The Consumer Price Index, the broad measure of retail prices and inflation, rose 0.5 percent, edging above Wall Street estimates, after having held steady in June.

Economists surveyed by had forecast a 0.4 percent rise in the overall price reading.

The so-called core-CPI, which excludes often volatile food and energy prices, was up 0.1 percent, after a 0.1 percent rise in June. Economists were expecting a 0.2 percent rise in the closely watched core number.

A 14.2 percent rise in energy prices over the past 12 months, including a 3.8 percent increase in energy prices in July, was responsible for much of the increase in overall prices.
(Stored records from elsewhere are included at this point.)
-- ==== Sys2Proof/Decode.lean ====
section
/-! DEFINITION. Decoding a table word. The table of operations gives no row any bits: commands reach the block over
its links, pins and queues, not as words, so no word spells a command. -/

namespace Sys2Proof

/-- The command that a word of nbits bits spells by the table's bits: none, since no row has bits. -/
def decodeTableWord (_nbits _w : Nat) : Option Instr := none

end Sys2Proof
end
The American Automobile Association (AAA) said prices at the pump struck another record high Tuesday with the nationwide average price of a gallon of regular unleaded hitting $2.524, up 4 cents from the previous day.
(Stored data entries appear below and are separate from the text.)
-- ==== Sys2Proof/Machine/Ops.lean ====
section
/-! DEFINITION. The named operations over the state: sparse maps, the dictionary's store, and one reader and one
writer for each kind of part. -/

namespace Sys2Proof.Machine

/-! Sparse maps. -/

/-- The value of a key; an unlisted key reads the default. -/
def kvGet {α : Type} (d : α) (k : Nat) : Kv α → α
  | [] => d
  | (k', v) :: t => if k = k' then v else kvGet d k t

/-- Set a key, keeping the keys rising and the default unlisted. -/
def kvPut {α : Type} [DecidableEq α] (d : α) (k : Nat) (v : α) : Kv α → Kv α
  | [] => if v = d then [] else [(k, v)]
  | (k', v') :: t =>
    if k < k' then (if v = d then (k', v') :: t else (k, v) :: (k', v') :: t)
    else if k = k' then (if v = d then t else (k, v) :: t)
    else (k', v') :: kvPut d k v t

/-- The canonical form of a sparse map whose unlisted keys read d. -/
abbrev kvWf {α : Type} [DecidableEq α] (d : α) (m : Kv α) : Prop :=
  (m.map Prod.fst).Pairwise (· < ·) ∧ ∀ e ∈ m, e.2 ≠ d

/-- Write a run of values from key k on. -/
def kvPutRun {α : Type} [DecidableEq α] (d : α) (k : Nat) : List α → Kv α → Kv α
  | [], m => m
  | v :: t, m => kvPutRun d (k + 1) t (kvPut d k v m)

/-- Remove the keys for which the test holds. -/
def kvDrop {α : Type} (p : Nat → Bool) (m : Kv α) : Kv α := m.filter fun e => !p e.1

/-- Change every listed value, keeping the form. -/
def kvMap {α : Type} [DecidableEq α] (d : α) (f : α → α) (m : Kv α) : Kv α :=
  (m.map fun e => (e.1, f e.2)).filter fun e => decide (e.2 ≠ d)

/-- A run of n values from key k on. -/
def kvRun {α : Type} (d : α) (k n : Nat) (m : Kv α) : List α := (List.range n).map fun i => kvGet d (k + i) m

/-! The dictionary's store (R453, R463). -/

/-- The key of an element and instance. -/
def odKey (obj elem inst : Nat) : Nat := obj * 2 ^ 24 + elem * 2 ^ 16 + inst

/-- The default of an element for one instance: the tables' default, with the defaults that vary by instance (R519,
R602). -/
def odDflt (obj elem inst : Nat) : Nat :=
  if obj = 0x9200 ∧ elem = 2 then [8192, 4096, 1024, 512, 64, 12].getD inst 0
  else if obj = 0x9200 ∧ elem = 3 then [262144, 262144, 65536, 16384, 4096, 1024].getD inst 0
  else if obj = 0xB200 then [4, 3, 0, 0].getD inst 0
  else match odFind obj elem with
    | some e => e.dflt
    | none => 0

/-- The value in force of a stored element. -/
def od (s : State) (obj elem : Nat) (inst : Nat := 0) : Nat :=
  kvGet (odDflt obj elem inst) (odKey obj elem inst) s.dict.od

/-- Set a stored element. -/
def odSet (s : State) (obj elem inst v : Nat) : State :=
  { s with dict.od := kvPut (odDflt obj elem inst) (odKey obj elem inst) v s.dict.od }

/-- Set a saved element together with its copy in row 0 (R461, R463): an internal unit's write. -/
def odSave (s : State) (obj elem inst v : Nat) : State :=
  { s with dict.od := kvPut (odDflt obj elem inst) (odKey obj elem inst) v s.dict.od
           dict.durable := kvPut (odDflt obj elem inst) (odKey obj elem inst) v s.dict.durable }

/-- Count n in a counter; a counter returns to 0 past its width (log entry 21). -/
def odBump (s : State) (obj elem : Nat) (inst : Nat := 0) (n : Nat := 1) : State :=
  let size := match odFind obj elem with
    | some e => e.size
    | none => 8
  odSet s obj elem inst ((od s obj elem inst + n) % 2 ^ (8 * size))

/-! Parts of the state by number. -/

def zone (s : State) (z : Nat) : Zone := kvGet {} z s.zones
def setZone (s : State) (z : Nat) (v : Zone) : State := { s with zones := kvPut {} z v s.zones }

def ring (s : State) (r : Nat) : Ring := kvGet {} r s.rings
def setRing (s : State) (r : Nat) (v : Ring) : State := { s with rings := kvPut {} r v s.rings }

def die (s : State) (d : Nat) : Die := kvGet {} d s.dies
def setDie (s : State) (d : Nat) (v : Die) : State := { s with dies := kvPut {} d v s.dies }

def grp (s : State) (g : Nat) : Group := kvGet {} g s.groups
def setGrp (s : State) (g : Nat) (v : Group) : State := { s with groups := kvPut {} g v s.groups }

def chan (s : State) (c : Nat) : Chan := kvGet {} c s.chans
def setChan (s : State) (c : Nat) (v : Chan) : State := { s with chans := kvPut {} c v s.chans }

/-- A die's sequencer context; contexts are numbered as dies (R203). -/
def ctx (s : State) (d : Nat) : Ctx := kvGet {} d s.ctxs
def setCtx (s : State) (d : Nat) (v : Ctx) : State := { s with ctxs := kvPut {} d v s.ctxs }

def fnc (s : State) (f : Nat) : Fn := kvGet {} f s.host.fns
def setFn (s : State) (f : Nat) (v : Fn) : State := { s with host.fns := kvPut {} f v s.host.fns }

def member (s : State) (p : Nat) : Member := kvGet {} p s.casc.members
def setMember (s : State) (p : Nat) (v : Member) : State := { s with casc.members := kvPut {} p v s.casc.members }

def dchan (s : State) (c : Nat) : DChan := kvGet {} c s.dram.chans
def setDchan (s : State) (c : Nat) (v : DChan) : State := { s with dram.chans := kvPut {} c v s.dram.chans }

def pool (s : State) (p : Nat) : Pool := kvGet {} p s.pools
def setPool (s : State) (p : Nat) (v : Pool) : State := { s with pools := kvPut {} p v s.pools }

def lane (s : State) (l : Nat) : Lane := s.ciph.lanes.getD l {}
def setLane (s : State) (l : Nat) (v : Lane) : State := { s with ciph.lanes := s.ciph.lanes.set l v }

def eng (s : State) (e : Nat) : Engine := if e = 0 then s.loop.e0 else s.loop.e1
def setEng (s : State) (e : Nat) (v : Engine) : State :=
  if e = 0 then { s with loop.e0 := v } else { s with loop.e1 := v }

def ns? (s : State) (nsid : Nat) : Option Ns := s.nss.find? fun n => n.nsid == nsid

/-- Replace the entry of a namespace. -/
def setNs (s : State) (n : Ns) : State := { s with nss := s.nss.map fun m => if m.nsid = n.nsid then n else m }

def cmd? (s : State) (id : Nat) : Option Cmd := s.host.cmds.find? fun c => c.id == id
def setCmd (s : State) (c : Cmd) : State :=
  { s with host.cmds := s.host.cmds.map fun d => if d.id = c.id then c else d }
def dropCmd (s : State) (id : Nat) : State := { s with host.cmds := s.host.cmds.filter fun d => d.id != id }

def rdUnit? (s : State) (rid unit : Nat) : Option RdUnit := s.reads.find? fun r => r.rid == rid && r.unit == unit
def setRdUnit (s : State) (r : RdUnit) : State :=
  { s with reads := s.reads.map fun q => if q.rid = r.rid ∧ q.unit = r.unit then r else q }
def dropRdUnit (s : State) (rid unit : Nat) : State :=
  { s with reads := s.reads.filter fun q => !(q.rid == rid && q.unit == unit) }

/-- A fresh free value (log entry 5). -/
def freeVal (s : State) : Nat := Config.freeValue s.free
def useFree (s : State) : State := { s with free := s.free + 1 }

/-- A draw from the DRBG (R393, log entry 2). -/
def draw (s : State) : Nat := Config.drbg s.free
def useDraw (s : State) : State := { s with free := s.free + 1, ciph.drbgUsed := s.ciph.drbgUsed + 1 }
/-- Several draws one after the other. -/
def useDraws (s : State) (k : Nat) : State := { s with free := s.free + k, ciph.drbgUsed := s.ciph.drbgUsed + k }

/-- Apply an operation for each number of a list. -/
def forEach {α : Type} (l : List α) (f : State → α → State) (s : State) : State := l.foldl f s

/-- The device accepts commands (R412, R545): it is in service, and neither a hold-up, a pre-reset flush
nor an orderly shutdown has stopped intake (R258, R286). -/
def inService (s : State) : Bool := s.rst.life == .service && s.power.hold == .running && s.power.shutdown == 0

/-- The hold-up sequence or the pre-reset flush runs (R258, R534). -/
def holding (s : State) : Bool := s.power.hold == .holdup || s.power.hold == .flush || s.power.hold == .written

/-- Insert into a list with no repeats. -/
def addTo (x : Nat) (l : List Nat) : List Nat := if l.contains x then l else l ++ [x]

/-- The rotating choice of R40: the smallest member at or above the pointer, else the smallest. -/
def rotPick (ptr : Nat) (l : List Nat) : Option Nat :=
  match (l.filter fun x => ptr ≤ x).min? with
  | some x => some x
  | none => l.min?

/-- The host link trains (R1): up to the highest rate allowed now (OD 0x1000:04). -/
def hostTrains (s : State) : State :=
  { s with host.linkNo := s.host.linkNo + 1, host.linkMax := od s 0x1000 0x04 }

end Sys2Proof.Machine
end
In the last year, prices have gained nearly 67 cents, or about 36 percent.

Outside of energy, transportation costs rose 1.5 percent. Gas prices rose 6.1 percent, while prices for new vehicles fell 1.0 percent in July due to increased incentive programs from the big three U.S. automakers.

But prices for food and clothing remained relatively tame. Food costs rose a marginal 0.2 percent last month while apparel prices fell 0.9 percent.

"It seems as though the inflation report provided a few component surprises but no overall surprises as apparel prices continued to drop despite the expectation that they would stabilize or rise slightly," J.P. Morgan senior economist Anthony Chan, said in a comment emailed to CNN/Money.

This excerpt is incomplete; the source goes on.